Further, all four countries are closely related to actual or potential military conflicts (U.S.-Iraq, China-Taiwan, Russia-Georgia and India-Kashmir). Each has a vested interest in minimising international hindrance of their ability to pursue their interests in those regions. However, it is precisely in these war-torn regions that regulation through the vehicle of international law is most vital.
What would an indictment of Bush officials achieve? The U.S. is the hegemonic power of the current world order. If its leaders were held accountable for breaches of international law, it would send a powerful message: all leaders who commit international crimes will be held accountable for their actions, regardless of the clout of their country in the international system. That is, it would solidify the obligatory nature of international law.
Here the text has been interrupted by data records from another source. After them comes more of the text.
/-- What a clock step of the Show Clock may change: the clock, and the strips whose scans it makes due. -/
theorem showClockStep_keeps (s : State) : KeepsBut [.handed, .reports, .clock, .surface] s (showClockStep s) := by
  unfold showClockStep
  refine KeepsBut.trans (t := if s.clock.due = 0 then passTime s.clock.toStep s else s)
    (keeps_ite ((passTime_keeps ..).mono (by simp [clockParts])) (.refl ..)) ?_
  exact (((keeps_setClock ..).mono (by simp)).trans ((surfaceStep_keeps ..).mono (by simp [surfaceParts]))).trans
    ((keeps_hand ..).mono (by simp))

/-- All that UPDATE_FRAME can do (R168). -/
theorem sendFrame_eq (l : LinkNo) (time : Nat) (s : State) :
    sendFrame l time s =
      if (s.link l).maySend (max s.clock.now time) = true then
        ((passTime (time - s.clock.now) s).setLink l
          (((s.link l).framed (max s.clock.now time)).checkLow (slotGain s l))).emit
          (.link l (messageBytes 0x05 ((s.link l).queue.take Config.frameEntries)))
      else s := rfl

/-- What an update frame may change: the link, the line, and what the time that passes to it does. -/
theorem sendFrame_keeps (l : LinkNo) (n : Nat) (s : State) :
    KeepsBut [.handed, .sent, .reports, .links, .clock] s (sendFrame l n s) :=
  keeps_ite ((((passTime_keeps ..).mono (by simp [clockParts])).trans ((keeps_setLink ..).mono (by simp))).trans
    ((keeps_emit ..).mono (by simp))) (.refl ..)

theorem lockClock_keeps (p : Nat) (s : State) : KeepsBut clockParts s (lockClock p s) :=
  ((keeps_clock_setClock ..).trans (keeps_clock_hand ..)).trans (reportClock_keeps ..)

theorem acceptPeriod_keeps (p : Nat) (s : State) : KeepsBut clockParts s (acceptPeriod p s) := by
  unfold acceptPeriod; split
  · exact keeps_ite (lockClock_keeps ..) (keeps_clock_setClock ..)
  · exact keeps_clock_setClock ..
  · exact lockClock_keeps ..
  · exact .refl ..

theorem rejectPeriod_keeps (s : State) : KeepsBut clockParts s (rejectPeriod s) := by
  unfold rejectPeriod; split
  · exact keeps_clock_setClock ..
  · exact .refl ..

theorem pulse_keeps (s : State) : KeepsBut clockParts s (pulse s) := by
  unfold pulse; dsimp only; split
  · exact (keeps_clock_setClock ..).trans (reportClock_keeps ..)
  · exact keeps_clock_setClock ..
  · exact keeps_ite ((keeps_clock_setClock ..).trans (acceptPeriod_keeps ..)) ((keeps_clock_setClock ..).trans (rejectPeriod_keeps ..))

theorem referencePulseAt_keeps (n : Nat) (s : State) : KeepsBut clockParts s (referencePulseAt n s) :=
  keeps_ite ((passTime_keeps ..).trans (pulse_keeps ..)) (.refl ..)

theorem silenceLimitAt_keeps (s : State) : KeepsBut clockParts s (silenceLimitAt s) := by
  unfold silenceLimitAt; split
  · exact (passTime_keeps ..).trans (enterHoldover_keeps ..)
  · exact .refl ..

theorem holdoverExpiryAt_keeps (s : State) : KeepsBut clockParts s (holdoverExpiryAt s) := by
  unfold holdoverExpiryAt; split
  · exact (passTime_keeps ..).trans (enterLost_keeps ..)
  · exact .refl ..

theorem configureClock_keeps (c : ClockSource) (r : Nat) (s : State) : KeepsBut clockParts s (configureClock c r s) := by
  unfold configureClock; dsimp only; split
  · exact keeps_clock_setClock ..
  · exact (keeps_clock_setClock ..).trans (reportClock_keeps ..)
  · exact (keeps_clock_setClock ..).trans (reportClock_keeps ..)
  · exact keeps_ite (keeps_clock_setClock ..) ((keeps_clock_setClock ..).trans (reportClock_keeps ..))
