-- ==== Sys2Proof/Laws/Operands.lean ====
section
/-! SUPPORT. What the range checks of a request's fields answer (R187): the value itself where it is in range, none elsewhere. -/

namespace Sys2Proof.Machine

theorem finOf?_eq_some {k n : Nat} {x : Fin k} : finOf? k n = some x ↔ x.val = n := by
  unfold finOf?
  split
  · exact ⟨fun h => by cases h; rfl, fun h => by subst h; rfl⟩
  · exact ⟨nofun, fun h => absurd (h ▸ x.isLt) ‹_›⟩

theorem finOf?_eq_none {k n : Nat} : finOf? k n = none ↔ k ≤ n := by
  unfold finOf?; split <;> simp <;> omega

theorem mapM_finOf?_eq_some {k : Nat} {ns : List Nat} {xs : List (Fin k)} :
    ns.mapM (finOf? k) = some xs ↔ xs.map Fin.val = ns := by
  induction ns generalizing xs with
  | nil => cases xs <;> simp
  | cons n ns ih => cases xs <;> simp [List.mapM_cons, finOf?_eq_some, ih, Option.bind_eq_some_iff]

theorem distinctOf?_eq_some {k : Nat} {ns : List Nat} {xs : List (Fin k)} :
    distinctOf? k ns = some xs ↔ ns.Nodup ∧ xs.map Fin.val = ns := by
  unfold distinctOf?; split <;> simp [*, mapM_finOf?_eq_some]

/-- A list is taken exactly where its count and its numbers are in range and none is named twice. -/
theorem listOf?_eq_some {most k : Nat} {ns : List Nat} {xs : List (Fin k)} :
    listOf? most k ns = some xs ↔ 1 ≤ ns.length ∧ ns.length ≤ most ∧ ns.Nodup ∧ xs.map Fin.val = ns := by
  unfold listOf?; split <;> simp_all [distinctOf?_eq_some]

theorem positionOf?_eq_some {n : Nat} {p : Position} : positionOf? n = some p ↔ p.val = n := finOf?_eq_some

theorem timeOf?_eq_some {n t : Nat} : timeOf? n = some t ↔ n ≤ 600000 ∧ t = n := by
  unfold timeOf? Config.maxTime; split <;> simp_all [eq_comm]

theorem cueOf?_eq_some {n c : Nat} : cueOf? n = some c ↔ (1 ≤ n ∧ n ≤ 99999) ∧ c = n := by
  unfold cueOf? Config.maxCue; split <;> simp_all [eq_comm]

theorem within?_eq_some {lo hi n m : Nat} : within? lo hi n = some m ↔ (lo ≤ n ∧ n ≤ hi) ∧ m = n := by
  unfold within?; split <;> simp_all [eq_comm]

end Sys2Proof.Machine
end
Apart from the general desire to achieve justice and prevent human rights violations, why is this important? Scholars such as Paul Kennedy and Robert Gilpin have described world politics as being marked by the succession of powerful states rising to organise the international system. As with all previous empires, U.S. hegemony will come to an end. Historian Niall Ferguson has written that the twentieth century witnessed the decline of the West and a reorientation of the world towards the East. As G. John Ikenberry, a Princeton University professor, argues, “the United States’ most powerful strategic weapon is the ability to decide what sort of international order will be in place to receive [power in the international order]”.
Ikenberry’s argument is directly applicable to international criminal law. The more the U.S. and international law “binds together capitalist democratic states in deeply rooted institutions; the more open, consensual and rule-based it is; and the more widely spread its benefits, the more likely it will be that rising powers can and will secure their interests through integration and accommodation rather than through war”. Susceptibility of world leaders to international criminal trials amplifies the obligatory character of international law. The more obligatory the character of these rules are, the more likely they will survive the transition in power distribution from the U.S. that is set to occur in the next few decades.
Obama’s ‘forward-looking’ rhetoric, however, indicates it is unlikely those responsible will be brought to justice. To set a precedent mandating that he who has the gold can exempt himself from international responsibility is extremely dangerous. In a system of law based on state consent, the U.S. is in effect consenting to identical reasoning being adopted by the next superpower.